Tutorial: Monitoring & Alerting
This guide consolidates all pg_trickle monitoring capabilities into a single reference: built-in SQL views, NOTIFY-based alerts, and the Prometheus/Grafana observability stack.
Quick Health Check
The fastest way to verify pg_trickle is healthy:
SELECT * FROM pgtrickle.health_check() WHERE severity != 'OK';
If this returns no rows, everything is working. Any WARN or ERROR rows
tell you where to investigate.
Built-in Monitoring Views
Stream table status
-- Overview: name, status, mode, staleness
SELECT name, status, refresh_mode, staleness, stale
FROM pgtrickle.stream_tables_info;
-- Detailed stats: refresh counts, duration, error streaks
SELECT pgt_name, total_refreshes, avg_duration_ms, consecutive_errors, stale
FROM pgtrickle.pg_stat_stream_tables;
-- Live status with error counts
SELECT * FROM pgtrickle.pgt_status();
Refresh history
-- Last 10 refreshes for a specific stream table
SELECT start_time, action, status, duration_ms, rows_inserted, rows_deleted, error_message
FROM pgtrickle.get_refresh_history('order_totals', 10);
-- Global refresh timeline (last 20 events across all stream tables)
SELECT start_time, stream_table, action, status, duration_ms, error_message
FROM pgtrickle.refresh_timeline(20);
-- Aggregate refresh statistics
SELECT * FROM pgtrickle.st_refresh_stats();
CDC pipeline health
-- Per-source CDC mode, WAL lag, and alerts
SELECT * FROM pgtrickle.check_cdc_health();
-- Change buffer sizes (pending changes not yet consumed)

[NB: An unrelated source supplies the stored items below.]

-- ==== Sys2Proof/Certificates/Slice0/Obligations.lean ====
section
/-! DEFINITION. The statements for the provers. `t.out` is the output list of the step (30_encoding R108) and `t.block` is
the block's own state, exactly as 10_state R30 lists it; `handleW` is the parameter HANDLE_W, which no instruction writes;
`out`, `codec` and `inbox` are the model's own port fields (notes/assumptions/4.md to 6.md). -/

section

open Sys2Proof Sys2Proof.Machine

/-- Decoding the port word of any well-formed instruction gives the instruction back. From: 00_scope R11, 30_encoding R95,
30_encoding R96, 30_encoding R97, 30_encoding R98, 30_encoding R99, 30_encoding R100, 30_encoding R102, 30_encoding
R111, 40_crc R130. Derived. For every width of the handles and every well-formed instruction of all 27 rows, with
every operand at every value its encoding admits, decode of encode is that instruction. The PDU layouts are the
spec's; the order of the envelope operands and of an EXECUTE payload is the model's (notes/assumptions/7.md). -/
def Obligations.DecodeEncode : Prop :=
  ∀ (hw : Nat) (i : Instr), i.WellFormed hw = true → decode hw (encode hw i) = .ok i

/-- Words written out from the encodings of each code space decode to their instructions. From: 41_encode R152, 42_decode
R180, 42_decode R176, 30_encoding R100, 40_crc R130. Derived. At every width of the handles, the request PDU 01 00 13
00 13, the response PDUs 0F 00 13 00 0A and 83 02, the event types 0x3 to 0x7 and the CRC operation codes decode to
the instructions they stand for. The unit id and transaction id after the request PDU are the model's order
(notes/assumptions/7.md). -/
def Obligations.WrittenWordsDecode : Prop :=
  ∀ hw : Nat,
    decode hw ⟨.request, [0x01, 0x00, 0x13, 0x00, 0x13, 0x01, 0x12, 0x34]⟩ =
      .ok (.reqReadCoils 0x1234 0x01 0x0013 0x0013) ∧
    decode hw ⟨.response, [0x0F, 0x00, 0x13, 0x00, 0x0A]⟩ = .ok (.rspWriteMultipleCoils [0x00, 0x13, 0x00, 0x0A]) ∧
    decode hw ⟨.response, [0x83, 0x02]⟩ = .ok (.rspException83 [0x02]) ∧
    decode hw ⟨.event, [0x03, 0xFF]⟩ = .ok (.evRxByte 0xFF) ∧
    decode hw ⟨.event, [0x04]⟩ = .ok .evRxIdle ∧
    decode hw ⟨.event, [0x05]⟩ = .ok .evTick ∧
    decode hw ⟨.event, [0x06]⟩ = .ok .evLinkUp ∧
    decode hw ⟨.event, [0x07]⟩ = .ok .evLinkDown ∧
    decode hw ⟨.crcOp, [0x00]⟩ = .ok .crcInit ∧
    decode hw ⟨.crcOp, [0x01, 0x55]⟩ = .ok (.crcUpdate 0x55) ∧
    decode hw ⟨.crcOp, [0x02]⟩ = .ok .crcRead

/-- Reserved event types and the reserved CRC code are refused by name, and a refused word takes no step. From:
30_encoding R119, 40_crc R130. Derived. An event word of type 0x0 or of a type from 0x8 up and a CRC word of code 0b11
up decode to the named error, whatever follows the code; a step whose next word decodes to an error is refused with
that error. Codes above the 4 and the 2 bits of the spec are refused by the model's choice (notes/assumptions/7.md). -/
def Obligations.ReservedWordsRefused : Prop :=
  (∀ (hw : Nat) (code : Byte) (tail : List Byte), code.toNat = 0 ∨ 8 ≤ code.toNat →
    decode hw ⟨.event, code :: tail⟩ = .error (.reservedEventType code)) ∧
  (∀ (hw : Nat) (code : Byte) (tail : List Byte), 3 ≤ code.toNat →
    decode hw ⟨.crcOp, code :: tail⟩ = .error (.reservedCrcOp code)) ∧
  (∀ (s : State) (w : PortWord) (rest : List PortWord) (e : DecodeError), s.inbox = w :: rest →
    decode s.handleW w = .error e → step s = .refused (.noInstruction e))

/-- A step takes the next delivered word and runs the instruction it decodes to; without a word it holds the state. From:
00_scope R20, 20_memory R81, 30_encoding R100, 60_exceptions R321. Derived. When the next word of the inbox decodes,
at the HANDLE_W of the instance, to i, the step is exec of i at the state with that word taken. With an empty inbox
the step answers the same state. decodeTableWord reads a table word at the HANDLE_W of State.reset. A table word that
decodes at the HANDLE_W of the instance and is delivered ahead of every other is run by the very next step. The inbox
is the model's own field (notes/assumptions/4.md, 9.md). -/
def Obligations.StepRunsDecoded : Prop :=
  (∀ (s : State) (w : PortWord) (rest : List PortWord) (i : Instr), s.inbox = w :: rest → decode s.handleW w = .ok i →
    step s = exec i { s with inbox := rest }) ∧
  (∀ s : State, s.inbox = [] → step s = .next s) ∧
  (∀ (s : State) (nbits w : Nat) (i : Instr), decodeTableWordAt s.handleW nbits w = some i →
    step (s.withFetchWord nbits w) = exec i s) ∧
  (∀ nbits w : Nat, decodeTableWord nbits w = decodeTableWordAt State.reset.handleW nbits w)
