/-- The end of the backoff of a context that was c before its timer advanced (R272). -/
theorem State.Calm.sendAttempt {c : Ctx} (hs : s.Calm) (hout : s.out = []) (hctx : s.ctx 0 = c.ticked)
    (hc : c.Unanswered h) (hd : c.dueOnTick = true) (hp : c.phase = .backoff) : TickOutcome h c (sendAttempt 0 s) := by
  obtain ⟨tid, hsent, hemits, -⟩ := sendAttempt_transmits hs.length_pos hs.up fun _ => hs.quiet
  rw [hctx] at hsent
  rw [hout] at hemits
  exact .of_sent (hs.inTurn (inTurn_sendAttempt hs.length_pos)) hsent hemits (by simp [Output.isTxFrame])
    (hc.counts_sent hd hp tid)

/-- One TICK of an execute that no response ends. -/
theorem State.Calm.exec_evTick (hs : s.Calm) (hc : (s.ctx 0).Unanswered h) :
    ∃ t, exec .evTick s = .next t ∧ TickOutcome h (s.ctx 0) t := by
  have h0 := hs.length_pos
  have hcalm : s.begin.Calm := ⟨hs.table, hs.room, hs.up, hs.quiet, hs.others⟩
  have haged : (s.begin.modCtx 0 agedCtx).Calm := hcalm.inTurn (inTurn_modCtx 0 _ _)
  have hctx : (s.begin.modCtx 0 agedCtx).ctx 0 = (s.ctx 0).ticked := State.ctx_aged (s := s.begin) h0 hc.timed
  refine ⟨_, (Machine.exec_evTick (hs.legal hc)).trans (congrArg _ hcalm.onTick_eq), ?_⟩
  cases hd : (s.ctx 0).dueOnTick with
  | false =>
    rw [tickCtx_of_not_due (s := s.begin) h0 hd]
    exact .of_sent haged hctx rfl nofun (hc.counts_ticked hd)
  | true =>
    rw [tickCtx_of_due (s := s.begin) h0 hd]
    rcases hc.phase with hp | hp
    · rw [show (s.begin.ctx 0).phase = .awaitingResponse from hp]
      exact haged.deadlineAwait rfl hctx hc hd (by rw [hp]; exact nofun)
    · rw [show (s.begin.ctx 0).phase = .backoff from hp]
      exact haged.sendAttempt rfl hctx hc hd hp

/-! ### TICK after TICK -/

/-- The outputs of some steps: k frames and nothing else, then in the last step r alone. -/
structure EndsAfter (r : Output) (k : Nat) (outs : List (List Output)) : Prop where
  last : outs.getLast? = some [r]
  count : outs.dropLast.flatten.length = k
  frames : ∀ o ∈ outs.dropLast.flatten, o.isTxFrame = true

theorem EndsAfter.single (r : Output) : EndsAfter r 0 [[r]] := ⟨rfl, rfl, nofun⟩

theorem EndsAfter.cons {r : Output} {k : Nat} {outs : List (List Output)} {l : List Output} (h : EndsAfter r k outs)
    (hl : ∀ o ∈ l, o.isTxFrame = true) : EndsAfter r (l.length + k) (l :: outs) := by
  have hne : outs ≠ [] := by
    rintro rfl
    exact absurd h.last nofun
  refine ⟨?_, ?_, ?_⟩
  · rw [List.getLast?_cons_of_ne_nil hne]
    exact h.last
  · rw [List.dropLast_cons_of_ne_nil hne, List.flatten_cons, List.length_append, h.count]
  · rw [List.dropLast_cons_of_ne_nil hne, List.flatten_cons]
    exact fun o ho => (List.mem_append.mp ho).elim (hl o) (h.frames o)

/-- The TICKs that are left of an execute that no response ends: the frames that are left, then RESULT Timeout. -/
theorem State.Calm.run_ticks (hs : s.Calm) (hc : (s.ctx 0).Unanswered h) :
    ∃ outs t, runInstrs (List.replicate (s.ctx 0).ticksLeft .evTick) s = some (outs, t) ∧
      EndsAfter (plainResult h .timeout 0) (s.ctx 0).framesLeft outs := by
  obtain ⟨n, hn⟩ : ∃ n, (s.ctx 0).ticksLeft = n := ⟨_, rfl⟩
  induction n generalizing s with
  | zero =>
    have hahead := hc.ahead
    rw [Ctx.ticksLeft] at hn
    omega
  | succ n ih =>
    obtain ⟨t, hstep, hout⟩ := hs.exec_evTick hc
    rw [hn, List.replicate_succ]
    cases hout with
    | ends hone hzero hres =>
      obtain rfl : n = 0 := by omega
      refine ⟨[t.out], t, runInstrs_cons hstep rfl, ?_⟩
      rw [hzero, hres]
      exact .single _
    | goesOn hcalm hcounts hframes =>
      have hleft : (t.ctx 0).ticksLeft = n := by have := hcounts.ticks; omega
      obtain ⟨outs, u, hrun, hends⟩ := ih hcalm hcounts.unanswered hleft
      rw [hleft] at hrun
      exact ⟨_, u, runInstrs_cons hstep hrun, hcounts.frames ▸ hends.cons hframes⟩

end

theorem Ctx.ticksLeft_accepted (tid : Tid) (c : Ctx) (h : Handle) (r : Req) (cfg : ExecCfg) :
    (sentCtx tid (acceptedCtx c h r cfg .sending)).ticksLeft =
      (1 + cfg.maxRetries.toNat) * cfg.timeoutMs.toNat + cfg.maxRetries.toNat * cfg.retryBackoffMs.toNat := by
  have hretries : (acceptedCtx c h r cfg .sending).retriesLeft = cfg.maxRetries.toNat := Nat.sub_zero _
  have hcfg : (acceptedCtx c h r cfg .sending).cfg = cfg := rfl
  rw [Ctx.ticksLeft_sent, hretries, hcfg]
  ring

theorem Ctx.framesLeft_accepted (tid : Tid) (c : Ctx) (h : Handle) (r : Req) (cfg : ExecCfg) :
    (sentCtx tid (acceptedCtx c h r cfg .sending)).framesLeft = cfg.maxRetries.toNat :=
  (Ctx.framesLeft_sent tid _).trans (Nat.sub_zero _)

/-- On an open session an EXECUTE into a table of Idle contexts sends its frame from the first. -/
theorem exec_evExecute_calm {s : State} {h : Handle} {r : Req} {cfg : ExecCfg} (hs : s.Calm) (hl : s.legal = true)
    (hv : validate r cfg = true) (hidle : ∀ c ∈ s.ctxs, c.phase = .idle) :
    ∃ t tid f, exec (.evExecute h r cfg) s = .next t ∧ t.Calm ∧ t.out = [.txFrame f] ∧
      t.ctx 0 = sentCtx tid (acceptedCtx (s.ctx 0) h r cfg .sending) := by
  have h0 := hs.length_pos
  have hstep := exec_evExecute_accepted (h := h) hl hv (fun c hc hp => absurd (hidle c hc) hp) h0
    (hidle _ (State.ctx_mem h0)) nofun
  have hacc : InTurn 0 s.begin (acceptExecute 0 h r cfg s.begin) := inTurn_modCtx 0 _ _
  have hlen : 0 < (acceptExecute 0 h r cfg s.begin).ctxs.length := hacc.length.symm ▸ h0
  have hcalm : s.begin.Calm := ⟨hs.table, hs.room, hs.up, hs.quiet, hs.others⟩
  obtain ⟨tid, hsent, hout, -⟩ := sendAttempt_transmits hlen hs.up fun _ => hs.quiet
  rw [acceptExecute_ctx (s := s.begin) h0] at hsent
  exact ⟨_, tid, _, hstep, hcalm.inTurn (hacc.trans (inTurn_sendAttempt hlen)), hout, hsent⟩

/-- Settles O56: the accepted execute is sent, and then each TICK counts down what is left of it. -/
theorem attemptCount : Obligations.AttemptCount := by
  intro s h r cfg hl hu hd hv hidle
  obtain ⟨htable, -, hroom⟩ := (State.legal_iff s).mp hl
  have hcalm : s.Calm := ⟨htable, hroom, hu, hd, fun j hj _ => hidle _ (State.ctx_mem hj)⟩
  obtain ⟨t, tid, f, hstep, ht, hout, hsent⟩ := exec_evExecute_calm (h := h) hcalm hl hv hidle
  have htimeout : 0 < cfg.timeoutMs.toNat := ((validate_iff r cfg).mp hv).1
  obtain ⟨outs, u, hrun, hends⟩ :=
    ht.run_ticks (h := h) (by rw [hsent]; exact Ctx.unanswered_sent tid rfl htimeout)
  rw [hsent, Ctx.ticksLeft_accepted] at hrun
  rw [hsent, Ctx.framesLeft_accepted] at hends
  have hall := hends.cons (l := t.out) (by simp [hout, Output.isTxFrame])
  exact ⟨_, u, runInstrs_cons hstep hrun, hall.last, hall.count.trans (by rw [hout]; rfl), hall.frames⟩

end Sys2Proof.Machine
end

section
/-! SUPPORT. What one turn makes of a context's execute, said once for every procedure of the engine: it is sent again,
it is retried, it ends with its RESULT, or a drain ends (45_engine R261 to R264; 60_exceptions R310 to R313). -/

namespace Sys2Proof.Machine

/-! ### The RESULTs of an output list -/

/-- The RESULT that an output is, if it is one. -/
def Output.result? : Output → Option ExecResult
  | .txFrame _ => none
  | .reqOpen => none
  | .reqClose => none
  | .result r => some r
  | .note _ _ => none

/-- The RESULTs a step has emitted so far, in order (R109). -/
def State.results (s : State) : List ExecResult := s.out.filterMap Output.result?

theorem Output.result?_eq_some {o : Output} {r : ExecResult} : o.result? = some r ↔ o = .result r := by
  cases o <;> simp [Output.result?]

theorem Output.isResultOf_eq (h : Handle) (o : Output) : o.isResultOf h = o.result?.any (·.handle == h) := by
  cases o <;> rfl

theorem State.mem_results {s : State} {r : ExecResult} : r ∈ s.results ↔ .result r ∈ s.out := by
  simp [State.results, Output.result?_eq_some]

theorem State.countP_results (s : State) (h : Handle) :
    s.results.countP (·.handle == h) = s.out.countP (Output.isResultOf h) := by
  rw [State.results, List.countP_filterMap]
  refine List.countP_congr fun o _ => ?_
  rw [Output.isResultOf_eq]
  cases o.result? <;> simp

theorem State.results_append {s t : State} {l : List Output} (ho : t.out = s.out ++ l) :
    t.results = s.results ++ l.filterMap Output.result? := by
  rw [State.results, ho, List.filterMap_append, State.results]

theorem State.results_result {s t : State} {r : ExecResult} (ho : t.out = s.out ++ [.result r]) :
    t.results = s.results ++ [r] := State.results_append ho

theorem State.results_other {s t : State} {o : Output} (hr : o.result? = none) (ho : t.out = s.out ++ [o]) :
    t.results = s.results := by
  rw [State.results_append ho]
  simp [hr]

theorem State.results_congr {s t : State} (ho : t.out = s.out) : t.results = s.results :=
  congrArg (List.filterMap Output.result?) ho

theorem sendAttempt_results (i : Nat) (s : State) : (sendAttempt i s).results = s.results := by
  cases hl : s.link with
  | down => exact State.results_other (o := .reqOpen) rfl (by rw [sendAttempt_of_down i s hl]; rfl)
  | opening => exact State.results_congr (by rw [sendAttempt_of_opening i s hl]; rfl)
  | up =>
    have e := sendAttempt_of_up i s hl
    split at e
    · exact State.results_congr (by rw [e]; rfl)
    · exact State.results_other (o := .txFrame _) rfl (by rw [e, transmit_out]; rfl)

SELECT stream_table, source_table, cdc_mode, pending_rows, buffer_bytes
FROM pgtrickle.change_buffer_sizes()
ORDER BY pending_rows DESC;
-- Verify all CDC triggers are installed and enabled
SELECT source_table, trigger_type, trigger_name
FROM pgtrickle.trigger_inventory()
WHERE NOT present OR NOT enabled;
Dependencies
-- ASCII tree view of the entire dependency graph
SELECT tree_line, status, refresh_mode
FROM pgtrickle.dependency_tree();
-- Diamond consistency groups
SELECT * FROM pgtrickle.diamond_groups();
Fuse circuit breaker
-- Check fuse state for all stream tables
SELECT name, fuse_mode, fuse_state, fuse_ceiling, blown_at
FROM pgtrickle.fuse_status();
Parallel workers
-- Worker pool status (when parallel_refresh_mode = 'on')
SELECT * FROM pgtrickle.worker_pool_status();
-- Recent parallel job history
SELECT job_id, unit_key, status, duration_ms
FROM pgtrickle.parallel_job_status(60);
NOTIFY-Based Alerting
pg_trickle emits real-time events via PostgreSQL's NOTIFY system:
LISTEN pg_trickle_alert;
Event Types
| Event | Trigger | Severity |
|---|---|---|
stale_data | Scheduler is also behind — view is genuinely out of date | Warning |
no_upstream_changes | Scheduler is healthy but source tables have had no writes — view is correct | Info |
auto_suspended | Stream table suspended after max consecutive errors | Critical |
resumed | Stream table resumed after suspension | Info |
reinitialize_needed | Upstream DDL change detected | Warning |
buffer_growth_warning | Change buffer growing unexpectedly | Warning |
slot_lag_warning | WAL replication slot retaining excessive data | Warning |
fuse_blown | Circuit breaker tripped | Warning |
refresh_completed | Refresh completed successfully | Info |
refresh_failed | Refresh failed | Error |
diamond_partial_failure | One member of an atomic diamond group failed | Warning |
scheduler_falling_behind | Refresh duration approaching the schedule interval | Warning |
spill_threshold_exceeded | Delta MERGE spilled to temp files for consecutive refreshes, forcing FULL | Warning |
Notification Payload
Each notification carries a JSON payload:
{
"event": "auto_suspended",
"stream_table": "order_totals",
"consecutive_errors": 3,
"last_error": "column \"deleted_column\" does not exist",
"timestamp": "2026-03-31T14:22:01.123Z"
}
Bridging to External Systems
To forward NOTIFY events to external alerting systems (PagerDuty, Slack, OpsGenie), use a listener process:
# Example: Python listener using psycopg
import psycopg
import json
conn = psycopg.connect("postgresql://user:pass@host/db", autocommit=True)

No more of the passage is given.